Read Replicas – Implementing Scalability and Elasticity – SOA-C02 Study Guide

Read Replicas

This section covers the following official AWS Certified SysOps Administrator – Associate (SOA-C02) exam domain:

Domain 2: Reliability and Business Continuity

CramSaver

If you can correctly answer these questions before going through this section, save time by skimming the Exam Alerts in this section and then completing the Cram Quiz at the end of the section.

1. Your three-tier application has been connected to a business intelligence (BI) forecasting platform. While the forecasts are improving business practices, the users of your application are reporting the performance has decreased. The web and app tier are scaling appropriately, and the caching cluster is at about 40 percent capacity. What could be the cause of the slowdown seen by the users, and how could you resolve it?

2. True or False: Aurora natively supports both MySQL and PostgreSQL.

Answers

1. Answer: The BI platform has introduced additional load on the database. Because the BI forecasting requires access to most or all of the dataset, the cache cannot be used to offload the required reads. To mitigate, implement a database read replica.

2. Answer: True. The two engines are fully supported at the time of writing.

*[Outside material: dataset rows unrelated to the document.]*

/-- A new pack attaches, and with it a new charge cycle (R265, R291, R482). -/
def State.newPack (s : State) : State :=
  let s := (s.packInit.hzClear [34, 35]).newCycle
  let s := { s with chg := { s.chg with lost := false, waived := s.obj Obj.CHG_FAULTS } }
  if s.obj Obj.CHG_STATE = 8 then s.chgEnter 1 0 else s

end Sys2Proof.Machine
end

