/-- WRONG_STATE (R592). -/
def State.wrongState (s : State) (k v : Nat) : Bool :=
  let i := k / 256
  (s.modeNow == 7 && !overcastWrite k) ||
    (if k = Obj.CHG_SERVICE ∨ k = Obj.FAULT_INJECT ∨ k = Obj.OD_RESTORE then s.modeNow != 5
     else if k = Obj.PACK_CELLS then (3 ≤ s.obj Obj.CHG_STATE && s.obj Obj.CHG_STATE ≤ 6) || s.tabs.switching
     else if k = Obj.SELFCAL_CMD then !s.inMode [2, 5] || s.meas.cal != 0
     else if k = Obj.HZ_EPOCH_CMD ∨ k = Obj.CAN_APPLY then !s.inMode [2, 5]
     else if 0x0843 ≤ i ∧ i ≤ 0x0848 then !s.inMode [2, 5]
     else if i = 0x0503 then !s.linkCtrlOk (if k % 256 = 1 then .east else .west) v
     else if k = Obj.TABLE_SWITCH then !s.switchMode || !s.tablesQuiet
     else if k = Obj.TABLE_LOAD then s.modeNow != 5 || s.tabs.switching || s.uds.download.isSome || s.tabs.writing.isSome
     else if k = Obj.OTP_LOCK then !s.otpReady || !s.otpArea? (field v 2 0)
     else if k = Obj.OTP_PROG then !s.otpReady
     else if k = Obj.WD_CHECKIN then s.wdCode .Q v == 6
     else false)

/-! ### Effects -/

/-- What an accepted write does (R598, R605). -/
def State.applyWrite (s : State) (m : Master) (k v : Nat) : State :=
  let i := k / 256
  let n := k % 256
  if i = 0x0101 then s.modeReqWrite n v
  else if k = Obj.RAIL_SETPOINT then ((s.put k v).portIfNew 0 v).ordering
  else if k = Obj.RAIL_RAMP then (s.put k v).rampWords
  else if k = Obj.GROUP_APPLY then (s.groupApply v).2
  else if k = Obj.SRC_CLASSIFY then s.classRequest
  else if k = Obj.ENV_CFG then { (s.put k v) with env := { s.env with cfgPend := true } }
  else if k = Obj.CHG_ENABLE then s.chgEnableWrite v
  else if k = Obj.CHG_SERVICE then s.chgServiceWrite v
  else if k = Obj.PACK_CELLS then s.cellsWrite v
  else if i = 0x0502 then (s.put k v).linkEnable (if n = 1 then .east else .west) (v == 1)
  else if i = 0x0503 then s.linkCtrl (if n = 1 then .east else .west) v
  else if k = Obj.SELFCAL_CMD then { s with meas := { s.meas with cal := 1, calWas := s.obj Obj.CAL_STATE } }
  else if k = Obj.REC_TRIGGER then s.recRequest m
  else if k = Obj.REC_KEEP then s.recKeep v
  else if k = Obj.HZ_EPOCH_CMD then (if s.hz.epoch.isSome then s else s.epochStart 3)
  else if k = Obj.HZ_REBASE then s.hzClear ((rebaseOf v).getD [])
  else if k = Obj.FAULT_ACK then (if s.aon.direct then s else { s with col := { s.col with irq := false } })
  else if k = Obj.FAULT_INJECT then
    s.send { src := field v 31 24, kind := field v 23 16, inst := v % 65536, injected := true }
  else if k = Obj.HALO_CFG then (s.put k v).haloUpdate
  else if k = Obj.WD_CHECKIN then (if s.wdQuiet then s else s.wdCheckin (field v 3 0) (field v 15 8) s.wd.tick)
  else if k = Obj.WD_ENABLE then s.put k (s.wdEnable v)
  else if k = Obj.WD_FAILOVER_W then { (s.put k v) with wd := { s.wd with width := some v } }
  else if i = 0x0020 then s.set k v
  else if k = Obj.OD_COMMIT then s.commitStart
  else if k = Obj.OD_RESTORE then s.restoreDefaults
  else if k = Obj.NODE_ID_SET then { s with fab := { s.fab with stored := v } }.journal Obj.NODE_ID v
  else if k = Obj.CAN_APPLY then s.canInit (if v = 1 then .a else .b)
  else if i = 0x0B60 ∨ i = 0x0B61 ∨ i = 0x0B62 then (s.put k v).linCopy k v
  else if k = Obj.DTC_CLEAR then s.dtcClearBy v
  else if k = Obj.TABLE_SWITCH then s.switchStart v
  else if k = Obj.TRAP_RELEASE then s.trapRelease
  else if k = Obj.OTP_LOCK then s.otpLock v
  else if k = Obj.FLASH_ENDURANCE then (s.put k v).wearReport
  else if Dict.persisted k then s.put k v
  else s.set k v

end Sys2Proof.Machine
end

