/-- VLINK, mV, outside 0.90 to 1.10 × VOLT for 10 ms (R323). -/
def execContractVoltage (p : Port) (vlink : Nat) (s : State) : Host.Outcome State Fault Refusal :=
  .next (s.logged fun s => if s.linkHere && s.lState p == 6 &&
      (vlink < 450 * (s.lp p).now.volt || 550 * (s.lp p).now.volt < vlink) then
    (s.raise (linkSrc p) 4 (decivolts vlink)).sendHard p 8
  else s)

def execDataLost (p : Port) (s : State) : Host.Outcome State Fault Refusal :=
  .next (if s.linkHere && s.inContract p then (s.raise (linkSrc p) 0x0C (s.lState p)).toRamp p else s)

/-- VLINK below 5.0 V ends a discharge (R312, R338). -/
def execLinkDischargeDone (p : Port) (s : State) : Host.Outcome State Fault Refusal :=
  .next (s.logged fun s =>
    if s.linkHere && s.lState p == 8 then s.toNeutral p
    else if s.variant == .A && (s.lp p).discharge != 0 then (s.modL p fun l => { l with discharge := 0 }).linkZ p
    else s)

def execDischargeFail (p : Port) (vlink : Nat) (s : State) : Host.Outcome State Fault Refusal :=
  .next (if s.linkHere && s.lState p == 8 && 5000 ≤ vlink then s.raise (linkSrc p) 7 (decivolts vlink) else s)

def execRampDownComplete (p : Port) (s : State) : Host.Outcome State Fault Refusal :=
  .next (s.logged fun s => if s.linkHere && s.lState p == 9 then s.toNeutral p else s)

/-! ### The policy and LINK_CTRL (R344, R345) -/

/-- REOFFER in NEUTRAL; in CONTRACT the policy looks at the state of charge. -/
def execReoffer (p : Port) (s : State) : Host.Outcome State Fault Refusal :=
  .next (if s.linkHere && s.builtIn p then (s.sendOffer p).policyContract p else s)

/-- A write of LINK_CTRL. -/
def State.linkCtrlWrite (s : State) (m : Master) (p : Port) (v : Nat) : State :=
  s.asked m fun s => (s.writeKey m (Obj.LINK_CTRL (p.num + 1)) (leBytes 1 v)).2

def execLinkCtrlDetach (m : Master) (p : Port) (s : State) : Host.Outcome State Fault Refusal := .next (s.logged fun s => s.linkCtrlWrite m p 1)

def execLinkCtrlSwapReq (m : Master) (p : Port) (s : State) : Host.Outcome State Fault Refusal := .next (s.logged fun s => s.linkCtrlWrite m p 2)

def execLinkCtrlHardReset (m : Master) (p : Port) (s : State) : Host.Outcome State Fault Refusal := .next (s.logged fun s => s.linkCtrlWrite m p 3)

def execLinkCtrlApplyPolicy (m : Master) (p : Port) (s : State) : Host.Outcome State Fault Refusal := .next (s.logged fun s => s.linkCtrlWrite m p 4)

end Sys2Proof.Machine
end

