-- ==== Sys2Proof/Machine/Dispatch.lean ====
section
/-!
DEFINITION. Dispatch.lean: one arm per command, each one direct call of its meaning.
-/
namespace Sys2Proof.Machine
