-- ==== Sys2Proof/Machine/Step.lean ====
section
/-!
DEFINITION. Step.lean: one step takes the command at the front of the queue; an empty queue is one tick of the idle block.
-/
namespace Sys2Proof.Machine

def step (s : State) : Host.Outcome State Fault Refusal :=
  match s.pending with
  | c :: rest => exec c { s with pending := rest }
  | [] => .next s.idle

/-- The state with the command that a word spells put at the front of its queue. -/
def State.withFetchWord (s : State) (nbits w : Nat) : State :=
  match decodeTableWord nbits w with
  | some c => { s with pending := c :: s.pending }
  | none => s

end Sys2Proof.Machine
end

Other database engines might be supported in the future.

There are five general approaches to scaling database performance:

Vertical scaling: You can add more CPU and RAM to the primary instance.

Horizontal scaling: You can add more instances to a database cluster to increase the available CPU and RAM, but this approach is not always supported.

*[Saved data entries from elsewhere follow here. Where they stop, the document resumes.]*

/-- Handling (R511, R514-R517): a window whose reactions are IRQ and TRAP at most closes at once; CHIP_RESET drives nRST; a class of 4 sets
the Overcast latch; a block reset that completes closes its window. -/
def Obligations.RecordHandling : Prop :=
  (∀ (n : Nat) (r : FaultRec) (s : State), s.shellUp = true → s.aon.direct = false → s.col.handling = none →
    s.nextRecord = some (n, r) → r.queued = false → (s.reactionOf r.src r.kind).1 ≠ 4 →
    (s.reactionOf r.src r.kind).2 % 32 < 4 → (∀ i, i < 5 → (s.sq i).block = []) →
    ∃ t q, exec .recordHandling s = .next t ∧ t.col.handling = none ∧ t.rec? n = some q ∧ q.waiting = false ∧
      q.active = !r.conds.isEmpty ∧ q.cls = (s.reactionOf r.src r.kind).1 ∧
      q.react = r.react ||| (s.reactionOf r.src r.kind).2 % 32 ∧
      t.col.irq = (s.col.irq || bit (s.reactionOf r.src r.kind).2 0) ∧
      (bit (s.reactionOf r.src r.kind).2 1 = true → ∀ i, i < 5 → (t.sq i).trap = true) ∧
      s.OnlyParts [.objs, .col, .recs, .ring, .seqs, .can, .note] t) ∧
  (∀ (n : Nat) (r : FaultRec) (s : State), s.shellUp = true → s.aon.direct = false → s.col.handling = none →
    s.nextRecord = some (n, r) → r.queued = false → (s.reactionOf r.src r.kind).1 ≠ 4 →
    (s.reactionOf r.src r.kind).2 % 32 = 8 ∨ (s.reactionOf r.src r.kind).2 % 32 = 9 → s.holdoff = false →
    ∃ t, exec .recordHandling s = .next t ∧ t.aon = { s.aon with
        nrstDrive := true, chipResetAt := some s.now, chipWhy := some (r.src * 256 + r.kind), cause := setBit s.aon.cause 7 true } ∧
      s.OnlyParts [.objs, .aon, .col, .recs, .ring, .can, .note] t) ∧
  (∀ (n : Nat) (r : FaultRec) (s : State), s.shellUp = true → s.aon.direct = false → s.col.handling = none →
    s.nextRecord = some (n, r) → r.queued = false → (s.reactionOf r.src r.kind).1 = 4 →
    (s.reactionOf r.src r.kind).2 % 32 < 2 → s.aon.por = false →
    ∃ t, exec .recordHandling s = .next t ∧ t.aon.overcast = true) ∧
  (∀ (n src : Nat) (s : State), s.col.handling = some n → s.col.blockReset = some src →
    ∃ t, exec .blockResetComplete s = .next t ∧ t.col.handling = none ∧ t.col.blockReset = none ∧
      (∀ r, s.rec? n = some r → t.rec? n = some { r with active := !r.conds.isEmpty }) ∧
      (∀ k, k ≠ n → t.rec? k = s.rec? k) ∧ s.OnlyParts [.objs, .col, .recs] t ∧ s.SameObjs [Obj.HALO_STATE] t)

/-- The collector's objects, its self-loop and HALO (R511, R515, R526, R528, R529, R535). -/
def Obligations.CollectorObjectsAndDirectMode : Prop :=
  (∀ (m : Master) (v : Nat) (s : State), s.served m = true → s.writeCode m Obj.FAULT_ACK (leBytes 1 v) = 0 →
    ∃ t, exec (.faultAck m v) s = .next t ∧ t.srv.code = 0 ∧
      t.col = { s.col with irq := s.col.irq && s.aon.direct } ∧ s.OnlyParts [.objs, .col, .srv] t ∧
      s.SameObjs [Obj.OD_STATS_REQUESTS] t) ∧
  (∀ (m : Master) (n : Nat) (s : State), s.served m = true → m = .H ∨ m = .T → 1 ≤ n → n ≤ 64 →
    s.readCode m (Obj.FAULT_RECORD n) = 0 →
    ∃ t, exec (.faultRecordRead m n) s = .next t ∧ t.srv.code = 0 ∧
      t.srv.data = ((s.rec? n).map FaultRec.bytes).getD (List.replicate 32 0#8) ∧
      (∀ r, s.rec? n = some r → t.rec? n = if r.active then some { r with read := true } else none) ∧
      (∀ k, k ≠ n → t.rec? k = s.rec? k) ∧ s.OnlyParts [.objs, .col, .recs, .srv] t ∧
      s.SameObjs [Obj.HALO_STATE, Obj.OD_STATS_REQUESTS] t) ∧
  (∀ (m : Master) (v : Nat) (s : State), s.served m = true → s.writeCode m Obj.FAULT_INJECT (leBytes 4 v) = 0 →
    (s.col.bus.filter fun x => x.src == v % 2 ^ 32 / 2 ^ 24).length < 4 →
    ∃ t, exec (.faultInject m v) s = .next t ∧ t.srv.code = 0 ∧
      t.col = { s.col with bus := s.col.bus ++
        [{ src := v % 2 ^ 32 / 2 ^ 24, kind := v / 2 ^ 16 % 256, inst := v % 65536, injected := true }] } ∧
      s.OnlyParts [.objs, .col, .srv] t ∧ s.SameObjs [Obj.OD_STATS_REQUESTS] t) ∧
  (∀ s : State, s.shellUp = true →
    ∃ t, exec (.collectorSelfLoop true) s = .next t ∧
      t.col = { s.col with selfInst := (s.col.selfInst + 1) % 65536, selfFails := 0 } ∧
      t.wd = { s.wd with collector := true } ∧ s.OnlyParts [.col, .wd] t) ∧
  (∀ s : State, s.shellUp = true → s.col.selfFails = 0 →
    ∃ t, exec (.collectorSelfLoop false) s = .next t ∧
      t.col = { s.col with selfInst := (s.col.selfInst + 1) % 65536, selfFails := 1 } ∧ s.OnlyParts [.col] t) ∧
  (∀ s : State, s.shellUp = true → s.col.selfFails = 1 → s.aon.direct = false →
    ∃ t, exec (.collectorSelfLoop false) s = .next t ∧ t.aon = { s.aon with direct := true, directWhy := 1 } ∧
      t.col.handling = none ∧ t.col.blockReset = none ∧ t.col.haloRun = false ∧ t.col.haloLevel = false ∧
      (∀ n r, s.col.handling = some n → s.rec? n = some r → t.rec? n = some { r with skipped := true }) ∧
      s.OnlyParts [.free, .objs, .aon, .col, .recs] t ∧ s.SameObjs [Obj.HALO_STATE] t) ∧
  (∀ s : State, s.shellUp = true → s.col.haloRun = true → s.aon.clockStopped = false →
    ∃ t, exec .haloToggle s = .next t ∧ t.col = { s.col with haloLevel := !s.col.haloLevel } ∧ s.OnlyParts [.col] t)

 Sharding: When horizontal scaling is not supported, you can distribute the dataset across multiple primary database engines, thus achieving higher write performance.

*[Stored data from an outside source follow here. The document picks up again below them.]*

-- ==== Sys2Proof/Laws/KeepsControlCore.lean ====
section
/-!
SUPPORT. KeepsControlCore.lean: every operation of Machine/ControlCore.lean keeps what Keeps names.
-/
set_option linter.unusedTactic false
set_option linter.unreachableTactic false
set_option linter.unusedVariables false
namespace Sys2Proof.Machine

theorem State.portRaw_keeps {s x : State} (a1 : Nat) (h : Keeps s x) : Keeps s (State.portRaw x a1) := by
  unfold State.portRaw
  with_reducible
    repeat' first
      | assumption | apply State.handoverWord_keeps | apply State.portWord_keeps
      | apply State.commitWords_keeps | refine Keeps.ite ?_ ?_ | lift_lets
      | (intro y; refine Keeps.cut s y ?_ (fun hy => ?_); (on_goal 1 => subst y); (on_goal 2 => clear_value y)) | intro y

theorem execCommit_keeps {s t : State} (h : execCommit s = .next t) : Keeps s t := by
  unfold execCommit at h
  cases h
  have h := Keeps.refl s
  with_reducible
    repeat' first
      | assumption | apply State.logged_keeps | apply State.commitWords_keeps | refine Keeps.ite ?_ ?_
      | refine fun y hy => ?_

theorem execHeartbeat_keeps {s t : State} (h : execHeartbeat s = .next t) : Keeps s t := by
  unfold execHeartbeat at h
  cases h
  have h := Keeps.refl s
  with_reducible
    repeat' first
      | assumption

theorem State.turnOn_keeps {s x : State} (a1 : Nat) (h : Keeps s x) : Keeps s (State.turnOn x a1) := by
  unfold State.turnOn
  with_reducible
    repeat' first
      | assumption | apply State.modP_keeps | refine Keeps.ite ?_ ?_ | lift_lets
      | (intro y; refine Keeps.cut s y ?_ (fun hy => ?_); (on_goal 1 => subst y); (on_goal 2 => clear_value y)) | intro y

theorem execPhaseCycleStart_keeps {s t : State} (a0 : Fin 16) (h : execPhaseCycleStart a0 s = .next t) : Keeps s t := by
  unfold execPhaseCycleStart at h
  cases h
  have h := Keeps.refl s
  with_reducible
    repeat' first
      | assumption | apply State.turnOn_keeps | apply State.coreClearI_keeps | apply State.modP_keeps
      | refine Keeps.ite ?_ ?_ | lift_lets
      | (intro y; refine Keeps.cut s y ?_ (fun hy => ?_); (on_goal 1 => subst y); (on_goal 2 => clear_value y)) | intro y

theorem State.terminate_keeps {s x : State} (a1 : Nat) (h : Keeps s x) : Keeps s (State.terminate x a1) := by
  unfold State.terminate
  with_reducible
    repeat' first
      | assumption | apply State.modP_keeps | refine Keeps.ite ?_ ?_ | lift_lets
      | (intro y; refine Keeps.cut s y ?_ (fun hy => ?_); (on_goal 1 => subst y); (on_goal 2 => clear_value y)) | intro y

theorem execCurrentTermination_keeps {s t : State} (a0 : Fin 16) (a1 : Int) (a2 : Nat) (h : execCurrentTermination a0 a1 a2 s = .next t) : Keeps s t := by
  unfold execCurrentTermination at h
  cases h
  have h := Keeps.refl s
  with_reducible
    repeat' first
      | assumption | apply State.terminate_keeps | apply State.modP_keeps | refine Keeps.ite ?_ ?_
      | lift_lets | (intro y; refine Keeps.cut s y ?_ (fun hy => ?_); (on_goal 1 => subst y); (on_goal 2 => clear_value y)) | intro y

theorem execMaxOnTimeEnd_keeps {s t : State} (a0 : Fin 16) (h : execMaxOnTimeEnd a0 s = .next t) : Keeps s t := by
  unfold execMaxOnTimeEnd at h
  cases h
  have h := Keeps.refl s
  with_reducible
    repeat' first
      | assumption | apply State.terminate_keeps | apply State.modP_keeps | refine Keeps.ite ?_ ?_

theorem State.phaseTick_keeps {s x : State} (a1 : Nat) (h : Keeps s x) : Keeps s (State.phaseTick x a1) := by
  unfold State.phaseTick
  with_reducible
    repeat' first
      | assumption | apply State.modP_keeps | refine Keeps.ite ?_ ?_ | lift_lets
      | (intro y; refine Keeps.cut s y ?_ (fun hy => ?_); (on_goal 1 => subst y); (on_goal 2 => clear_value y)) | intro y

theorem execIsnsZeroMeasurement_keeps {s t : State} (a0 : Fin 16) (a1 : Nat) (h : execIsnsZeroMeasurement a0 a1 s = .next t) : Keeps s t := by
  unfold execIsnsZeroMeasurement at h
  cases h
  have h := Keeps.refl s
  with_reducible
    repeat' first
      | assumption | apply State.zeroMeasured_keeps | apply State.logged_keeps | refine Keeps.ite ?_ ?_
      | refine fun y hy => ?_

theorem State.feedforward_keeps {s x : State} (a1 : Group) (a2 : Int) (h : Keeps s x) : Keeps s (State.feedforward x a1 a2) := by
  unfold State.feedforward
  with_reducible
    repeat' first
      | assumption | apply State.modG_keeps | refine Keeps.ite ?_ ?_ | lift_lets
      | (intro y; refine Keeps.cut s y ?_ (fun hy => ?_); (on_goal 1 => subst y); (on_goal 2 => clear_value y)) | intro y

theorem execFeedforwardUpdate_keeps {s t : State} (a0 : Group) (a1 : Int) (h : execFeedforwardUpdate a0 a1 s = .next t) : Keeps s t := by
  unfold execFeedforwardUpdate at h
  cases h
  have h := Keeps.refl s
  with_reducible
    repeat' first
      | assumption | apply State.feedforward_keeps | refine Keeps.ite ?_ ?_

theorem State.latchPhase_keeps {s x : State} (a1 : Nat) (h : Keeps s x) : Keeps s (State.latchPhase x a1) := by
  unfold State.latchPhase
  with_reducible
    repeat' first
      | assumption | apply State.setChanged_keeps | apply State.modP_keeps | refine Keeps.ite ?_ ?_
      | lift_lets | (intro y; refine Keeps.cut s y ?_ (fun hy => ?_); (on_goal 1 => subst y); (on_goal 2 => clear_value y)) | intro y

theorem State.reportPeak_keeps {s x : State} (a1 : Nat) (h : Keeps s x) : Keeps s (State.reportPeak x a1) := by
  unfold State.reportPeak
  with_reducible
    repeat' first
      | assumption | apply State.ev_keeps | apply State.again_keeps | apply State.coreRaiseC_keeps
      | apply State.coreSend_keeps | apply State.modP_keeps | refine Keeps.ite ?_ ?_ | lift_lets
      | (intro y; refine Keeps.cut s y ?_ (fun hy => ?_); (on_goal 1 => subst y); (on_goal 2 => clear_value y)) | intro y

theorem State.phasePeak_keeps {s x : State} (a1 : Nat) (h : Keeps s x) : Keeps s (State.phasePeak x a1) := by
  unfold State.phasePeak
  with_reducible
    repeat' first
      | assumption | apply State.reportPeak_keeps | apply State.latchPhase_keeps
      | apply State.coreRaiseC_keeps | apply State.modP_keeps | refine Keeps.ite ?_ ?_ | lift_lets
      | (intro y; refine Keeps.cut s y ?_ (fun hy => ?_); (on_goal 1 => subst y); (on_goal 2 => clear_value y)) | intro y

theorem execPhasePeak_keeps {s t : State} (a0 : Fin 16) (h : execPhasePeak a0 s = .next t) : Keeps s t := by
  unfold execPhasePeak at h
  cases h
  have h := Keeps.refl s
  with_reducible
    repeat' first
      | assumption | apply State.phasePeak_keeps | apply State.logged_keeps | refine Keeps.ite ?_ ?_
      | refine fun y hy => ?_

theorem execStageFault_keeps {s t : State} (a0 : Fin 16) (h : execStageFault a0 s = .next t) : Keeps s t := by
  unfold execStageFault at h
  cases h
  have h := Keeps.refl s
  with_reducible
    repeat' first
      | assumption | apply State.latchPhase_keeps | apply State.logged_keeps
      | apply State.coreRaiseC_keeps | refine Keeps.ite ?_ ?_ | refine fun y hy => ?_

theorem execRailOv_keeps {s t : State} (h : execRailOv s = .next t) : Keeps s t := by
  unfold execRailOv at h
  cases h
  have h := Keeps.refl s
  with_reducible
    repeat' first
      | assumption | apply State.logged_keeps | apply State.coreRaiseC_keeps | apply State.stopG_keeps
      | apply State.modPs_keeps | refine Keeps.foldl _ ?_ (fun y a hy => ?_) | refine Keeps.ite ?_ ?_ | refine Keeps.ite_snd ?_ ?_
      | refine Keeps.ite_trd ?_ ?_ | refine fun y hy => ?_ | lift_lets
      | (intro y; refine Keeps.cut s y ?_ (fun hy => ?_); (on_goal 1 => subst y); (on_goal 2 => clear_value y)) | intro y | split
      | (refine Keeps.snd_of ?_ (by assumption)) | (refine Keeps.trd_of ?_ (by assumption))
      | exact Keeps.mk_of (by assumption) id id id id (fun _ => id)
      | refine Keeps.mk_of ?_ (by first | exact id | exact Store.wf_write _ _) id id id (fun _ => id)
      | refine Keeps.mk_from ?_ (fun hc => Keeps.words ?_ hc) (fun hc => Keeps.buf ?_ hc) (fun hc => Keeps.inFlight ?_ hc) (fun hc => Keeps.entries ?_ hc) (fun i hl => Keeps.areas ?_ i hl)

theorem execRailOvPersist_keeps {s t : State} (h : execRailOvPersist s = .next t) : Keeps s t := by
  unfold execRailOvPersist at h
  cases h
  have h := Keeps.refl s
  with_reducible
    repeat' first
      | assumption | apply State.logged_keeps | apply State.gateOpen_keeps
      | apply State.coreRaiseC_keeps | refine Keeps.ite ?_ ?_ | refine fun y hy => ?_ | lift_lets
      | (intro y; refine Keeps.cut s y ?_ (fun hy => ?_); (on_goal 1 => subst y); (on_goal 2 => clear_value y)) | intro y
      | exact Keeps.mk_of (by assumption) id id id id (fun _ => id)
      | refine Keeps.mk_of ?_ (by first | exact id | exact Store.wf_write _ _) id id id (fun _ => id)

theorem State.railFree_keeps {s x : State} (h : Keeps s x) : Keeps s (State.railFree x) := by
  unfold State.railFree
  with_reducible
    repeat' first
      | assumption | apply State.modG_keeps | refine Keeps.foldl _ ?_ (fun y a hy => ?_)
      | refine Keeps.ite ?_ ?_

theorem execRailOvRelease_keeps {s t : State} (a0 : Bool) (a1 : Nat) (a2 : Nat) (h : execRailOvRelease a0 a1 a2 s = .next t) : Keeps s t := by
  unfold execRailOvRelease at h
  cases h
  have h := Keeps.refl s
  with_reducible
    repeat' first
      | assumption | apply State.railFree_keeps | apply State.logged_keeps | apply State.gateBack_keeps
      | apply State.coreClearK_keeps | apply State.freeG_keeps | refine Keeps.foldl _ ?_ (fun y a hy => ?_) | refine Keeps.ite ?_ ?_
      | refine Keeps.ite_snd ?_ ?_ | refine Keeps.ite_trd ?_ ?_ | refine fun y hy => ?_ | lift_lets
      | (intro y; refine Keeps.cut s y ?_ (fun hy => ?_); (on_goal 1 => subst y); (on_goal 2 => clear_value y)) | intro y | split
      | (refine Keeps.snd_of ?_ (by assumption)) | (refine Keeps.trd_of ?_ (by assumption))
      | exact Keeps.mk_of (by assumption) id id id id (fun _ => id)
      | refine Keeps.mk_of ?_ (by first | exact id | exact Store.wf_write _ _) id id id (fun _ => id)
      | refine Keeps.mk_from ?_ (fun hc => Keeps.words ?_ hc) (fun hc => Keeps.buf ?_ hc) (fun hc => Keeps.inFlight ?_ hc) (fun hc => Keeps.entries ?_ hc) (fun i hl => Keeps.areas ?_ i hl)

theorem execServoUnlock_keeps {s t : State} (a0 : Group) (h : execServoUnlock a0 s = .next t) : Keeps s t := by
  unfold execServoUnlock at h
  cases h
  have h := Keeps.refl s
  with_reducible
    repeat' first
      | assumption | apply State.coreRaiseC_keeps | apply State.modG_keeps | refine Keeps.ite ?_ ?_

theorem execServoRelock_keeps {s t : State} (a0 : Group) (h : execServoRelock a0 s = .next t) : Keeps s t := by
  unfold execServoRelock at h
  cases h
  have h := Keeps.refl s
  with_reducible
    repeat' first
      | assumption | apply State.coreClearI_keeps | apply State.modG_keeps | refine Keeps.ite ?_ ?_

theorem State.speedKind_keeps {s x : State} (a1 : Nat) (a2 : Nat) (a3 : Run) (h : Keeps s x) : Keeps s (State.speedKind x a1 a2 a3) := by
  unfold State.speedKind
  with_reducible
    repeat' first
      | assumption | apply State.clearK_keeps | apply State.raise1_keeps | refine Keeps.ite ?_ ?_

theorem State.speedUpdate_keeps {s x : State} (a1 : Nat) (h : Keeps s x) : Keeps s (State.speedUpdate x a1) := by
  unfold State.speedUpdate
  with_reducible
    repeat' first
      | assumption | apply State.speedKind_keeps | apply State.put_keeps | apply State.set_keeps
      | refine Keeps.ite ?_ ?_ | lift_lets
      | (intro y; refine Keeps.cut s y ?_ (fun hy => ?_); (on_goal 1 => subst y); (on_goal 2 => clear_value y)) | intro y
      | exact Keeps.mk_of (by assumption) id id id id (fun _ => id)
      | refine Keeps.mk_of ?_ (by first | exact id | exact Store.wf_write _ _) id id id (fun _ => id)

theorem execCoreSpeedUpdate_keeps {s t : State} (a0 : Nat) (h : execCoreSpeedUpdate a0 s = .next t) : Keeps s t := by
  unfold execCoreSpeedUpdate at h
  cases h
  have h := Keeps.refl s
  with_reducible
    repeat' first
      | assumption | apply State.speedUpdate_keeps | apply State.hzSpeed_keeps | refine Keeps.ite ?_ ?_

theorem execBalancingUpdate_keeps {s t : State} (a0 : Group) (a1 : List Int) (h : execBalancingUpdate a0 a1 s = .next t) : Keeps s t := by
  unfold execBalancingUpdate at h
  cases h
  have h := Keeps.refl s
  with_reducible
    repeat' first
      | assumption | apply State.hzTrim_keeps | apply State.balance_keeps | refine Keeps.ite ?_ ?_

end Sys2Proof.Machine
end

Caching: You can add a caching cluster to offload reads, which can be expensive.

Read replicas: You can add read replicas to offload read traffic, possibly asynchronous.

Read replicas can potentially offer the same benefit of read offloading that caching can have for your application. One big benefit of read replicas is that the whole database is replicated to the read replica, not just frequently read items. This means that read replicas can be used where the reads are frequently distributed across the majority of the data in the database. As you can imagine, this would be very expensive and resource intensive to achieve in the cache. You would need to provision enough in-memory capacity (potentially terabytes), read the entire database, and write the data into the cache before you could perform any complex operation on the data in the cache. Sometimes complex operations can’t even be performed on the caching server; for example, joins of multiple tables for analytics, business intelligence, or data mining purposes are just not possible within the cache.

This is where read replicas excel. You can introduce read replicas in most instance-based AWS database services, including RDS, Aurora, DocumentDB, and Neptune.

In the RDS service, up to five read replicas can be deployed in any MySQL, MariaDB, PostgreSQL, or Oracle database. Because the data resides on the volume attached to the instance, built-in database replication tools are used to replicate the data across the network to the read replica. This means that read replicas introduce additional load on the primary instance and that the replication is always asynchronous with a potential lag of a few seconds to potentially a few minutes in extreme cases. Figure 4.12 illustrates RDS read replicas.

FIGURE 4.12 RDS read replicas

The replica can be placed in any availability zone in the same region as the primary database or can be deployed in a cross-region deployment. A read replica can also be promoted to a primary instance, which means that establishing a read replica can be an easy way to clone a database. After the replica is promoted to primary only, a sync of all the missing data is required.